Essentially, your memtable_cleanup_threshold may be too low. Although this property is deprecated, you can still control how it is calculated by lowering the number of memtable_flush_writers.
memtable_cleanup_threshold = 1 / (memtable_flush_writers + 1)
The documentation has been updated as of 3.x, but used to say this:
# memtable_flush_writers defaults to the smaller of (number of disks,
# number of cores), with a minimum of 2 and a maximum of 8.
#
# If your data directories are backed by SSD, you should increase this
# to the number of cores.
#memtable_flush_writers: 8
...which (I feel) led to many folks setting this value WAY too high.

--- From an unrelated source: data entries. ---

-- ==== Sys2Proof/Laws/Flags.lean ====
section
/-! SUPPORT. What the adder gives, said once in exact integers (40_data_manipulation.md R100): cite
these instead of unfolding the adder. And what each shared end of an instruction answers. -/

namespace Sys2Proof.Machine

/-! ## Words as integers -/

theorem getLsbD_fifteen (x : Word) : x.getLsbD 15 = decide (32768 ≤ x.toNat) := by
  have h : x.getLsbD 15 = x.msb := by simp [BitVec.msb_eq_getLsbD_last]
  rw [h, BitVec.msb_eq_decide]

theorem toInt_cond (x : Word) :
    x.toInt = if x.toNat < 32768 then (x.toNat : Int) else (x.toNat : Int) - 65536 := by
  rw [BitVec.toInt_eq_toNat_cond]
  split <;> split <;> omega

theorem toNat_complement (y : Word) : (~~~y).toNat = 65535 - y.toNat := by
  simp [BitVec.toNat_not]

theorem toInt_complement (y : Word) : (~~~y).toInt = -1 - y.toInt := by
  have := y.isLt
  rw [toInt_cond, toInt_cond, toNat_complement]
  split <;> split <;> omega

/-! ## The adder -/

/-- The 17-bit sum of the adder is the exact sum. -/
theorem toNat_sum17 (x y : Word) (cin : Bool) :
    (x.setWidth 17 + y.setWidth 17 + (BitVec.ofBool cin).setWidth 17 : BitVec 17).toNat =
      exactSum x y cin := by
  have hx := x.isLt
  have hy := y.isLt
  cases cin <;> simp [exactSum, BitVec.toNat_add] <;> omega

theorem addWithCarry_result (x y : Word) (cin : Bool) :
    (addWithCarry x y cin).result = BitVec.ofNat 16 (exactSum x y cin) := by
  apply BitVec.eq_of_toNat_eq
  simp only [addWithCarry, BitVec.toNat_setWidth, toNat_sum17, BitVec.toNat_ofNat]

theorem addWithCarry_flags (x y : Word) (cin : Bool) :
    (addWithCarry x y cin).flags = sumFlags x y cin := by
  have hx := x.isLt
  have hy := y.isLt
  have hr : (addWithCarry x y cin).result.toNat = exactSum x y cin % 65536 := by
    rw [addWithCarry_result, BitVec.toNat_ofNat]
  have hc : (addWithCarry x y cin).flags.c = decide (65536 ≤ exactSum x y cin) := by
    have hlt : exactSum x y cin < 131072 := by
      cases cin <;> simp [exactSum] <;> omega
    simp only [addWithCarry, BitVec.getLsbD, toNat_sum17]
    rw [Nat.testBit_eq_decide_div_mod_eq]
    congr 1
    apply propext
    omega
  have hn : (addWithCarry x y cin).flags.n = decide (32768 ≤ exactSum x y cin % 65536) := by
    rw [← hr]
    exact getLsbD_fifteen _
  have hz : (addWithCarry x y cin).flags.z = decide (exactSum x y cin % 65536 = 0) := by
    rw [← hr]
    show ((addWithCarry x y cin).result == 0x0000#16) = _
    rw [beq_eq_decide]
    congr 1
    rw [BitVec.toNat_eq]
    rfl
  have hv : (addWithCarry x y cin).flags.v = outsideSigned (x.toInt + y.toInt + cin.toNat) := by
    show ((x.getLsbD 15 == y.getLsbD 15) &&
      ((addWithCarry x y cin).result.getLsbD 15 != x.getLsbD 15)) = _
    rw [getLsbD_fifteen, getLsbD_fifteen, getLsbD_fifteen, hr, toInt_cond, toInt_cond]
    have hs : exactSum x y cin = x.toNat + y.toNat + cin.toNat := rfl
    have hcin : cin.toNat ≤ 1 := Bool.toNat_le cin
    generalize exactSum x y cin = k at hs
    rw [Bool.eq_iff_iff]
    simp only [outsideSigned, Bool.and_eq_true, beq_iff_eq, bne_iff_ne, ne_eq, decide_eq_decide,
      Bool.or_eq_true, decide_eq_true_eq]
    split <;> split <;> omega
  have heta : ∀ f g : Flags, f.c = g.c → f.v = g.v → f.n = g.n → f.z = g.z → f = g := by
    rintro ⟨⟩ ⟨⟩ h1 h2 h3 h4
    simp_all
  exact heta _ _ hc hv hn hz

/-! ## Subtraction -/

/-- The exact sum behind a subtraction: `x + ~y + cin = (x - y - NOT cin) + 65536`. -/
theorem exactSum_complement (x y : Word) (cin : Bool) :
    (exactSum x (~~~y) cin : Int) = exactDifference x y cin + 65536 := by
  have hy := y.isLt
  cases cin <;> simp [exactSum, exactDifference, -BitVec.toNat_not, toNat_complement] <;> omega

theorem subWithCarry_result (p : Params) (x y : Word) (cin : Bool) :
    (subWithCarry p x y cin).result = BitVec.ofInt 16 (exactDifference x y cin) := by
  have h := exactSum_complement x y cin
  apply BitVec.eq_of_toNat_eq
  simp only [subWithCarry, addWithCarry_result, BitVec.toNat_ofNat, BitVec.toNat_ofInt]
  omega

theorem subWithCarry_flags (p : Params) (x y : Word) (cin : Bool) :
    (subWithCarry p x y cin).flags = differenceFlags p.subCarry x y cin := by
  have h := exactSum_complement x y cin
  have hv : x.toInt + (~~~y).toInt + cin.toNat = x.toInt - y.toInt - (!cin).toNat := by
    rw [toInt_complement]
    cases cin <;> simp <;> omega
  simp only [subWithCarry, addWithCarry_flags, sumFlags, differenceFlags, hv]
  congr 1
  · cases p.subCarry
    · simp only [carryAfterSub, decide_eq_decide]
      omega
    · simp only [carryAfterSub, ← decide_not, decide_eq_decide]
      omega
  · congr 1
    apply propext
    omega
  · congr 1
    apply propext
    omega

/-! ## The ends of an instruction -/

theorem finishArith_eq (s : State) (rd : Reg) (out : AluOutput) :
    finishArith s rd out = .next { s with
      regs := s.regs.set rd.val out.result, flags := out.flags, pc := s.pc + 1 } := rfl

theorem finishCompare_eq (s : State) (out : AluOutput) :
    finishCompare s out = .next { s with flags := out.flags, pc := s.pc + 1 } := rfl

theorem finishLogic_eq (s : State) (rd : Reg) (r : Word) :
    finishLogic s rd r = .next { s with
      regs := s.regs.set rd.val r, flags := { s.flags with z := r == 0x0000#16 },
      pc := s.pc + 1 } := rfl

theorem finishMove_eq (s : State) (rd : Reg) (r : Word) :
    finishMove s rd r = .next { s with regs := s.regs.set rd.val r, pc := s.pc + 1 } := rfl

end Sys2Proof.Machine
end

Assuming a value of 8, the memtable_cleanup_threshold is .111. When the footprint of all memtables exceeds this ratio of total memory available, flushing occurs. Too many flush (blocking) writers can prevent this from happening expediently. With a single /data dir, I recommend setting this value to 2.
In addition to decreasing the commitlog size as suggested by BryceAtNetwork23, a proper solution to ensure it won't happen again will have monitoring of the disk setup so that you are alerted when its getting full and have time to act/increase the disk size.
Seeing as you are using DataStax, you could set an alert for this in OpsCenter. Haven't used this within the cloud myself, but I imagine it would work. Alerts can be set by clicking Alerts in the top banner -> Manage Alerts -> Add Alert. Configure the mounts to watch and the thresholds to trigger on.
Or, I'm sure there are better tools to monitor disk space out there.
When restarting a Cassandra node a lot of time is spend on replaying the commitlog to achieve consistency. In our application, it is more important to bring the node back up and running fast, than to achieve consistency. Therefore we have set “durable_writes = false” on all our manually created keyspaces to disable the commitlog. (We have not touched the system keyspaces). Nevertheless, when we restart a note it still uses about one hour on replaying the commitlog.
What is left in my commitlog?
Can I in any way investigate the content of the commitlog?
How can the commitlog be turned off (if not durable_writes = false)?
durable_writes is set per keyspace, so if there are any keyspaces with it still enabled there will still be mutations in the commitlogs to replay on startup. You may want to walk output of describe schema.
There are some tables (ie system) that you want to keep durable, but it shouldn't have that much to cause an impact to startup. When starting up it logs out which keyspace/tables its reading so you can check which ones its replaying.
One hour is a very long time and has a certain smell to it, there may be something else going on here and probably warrants additional investigation. Some ideas is to check the logs and make sure it is the commitlog replay thats taking time (not rebuilding index summaries or something). Also check that there are not old commit logs that C* doesn't have permissions to delete or something that would stick around.
do 'nodetool drain' before shutting down the node.This will write all the commitlogs to sstables.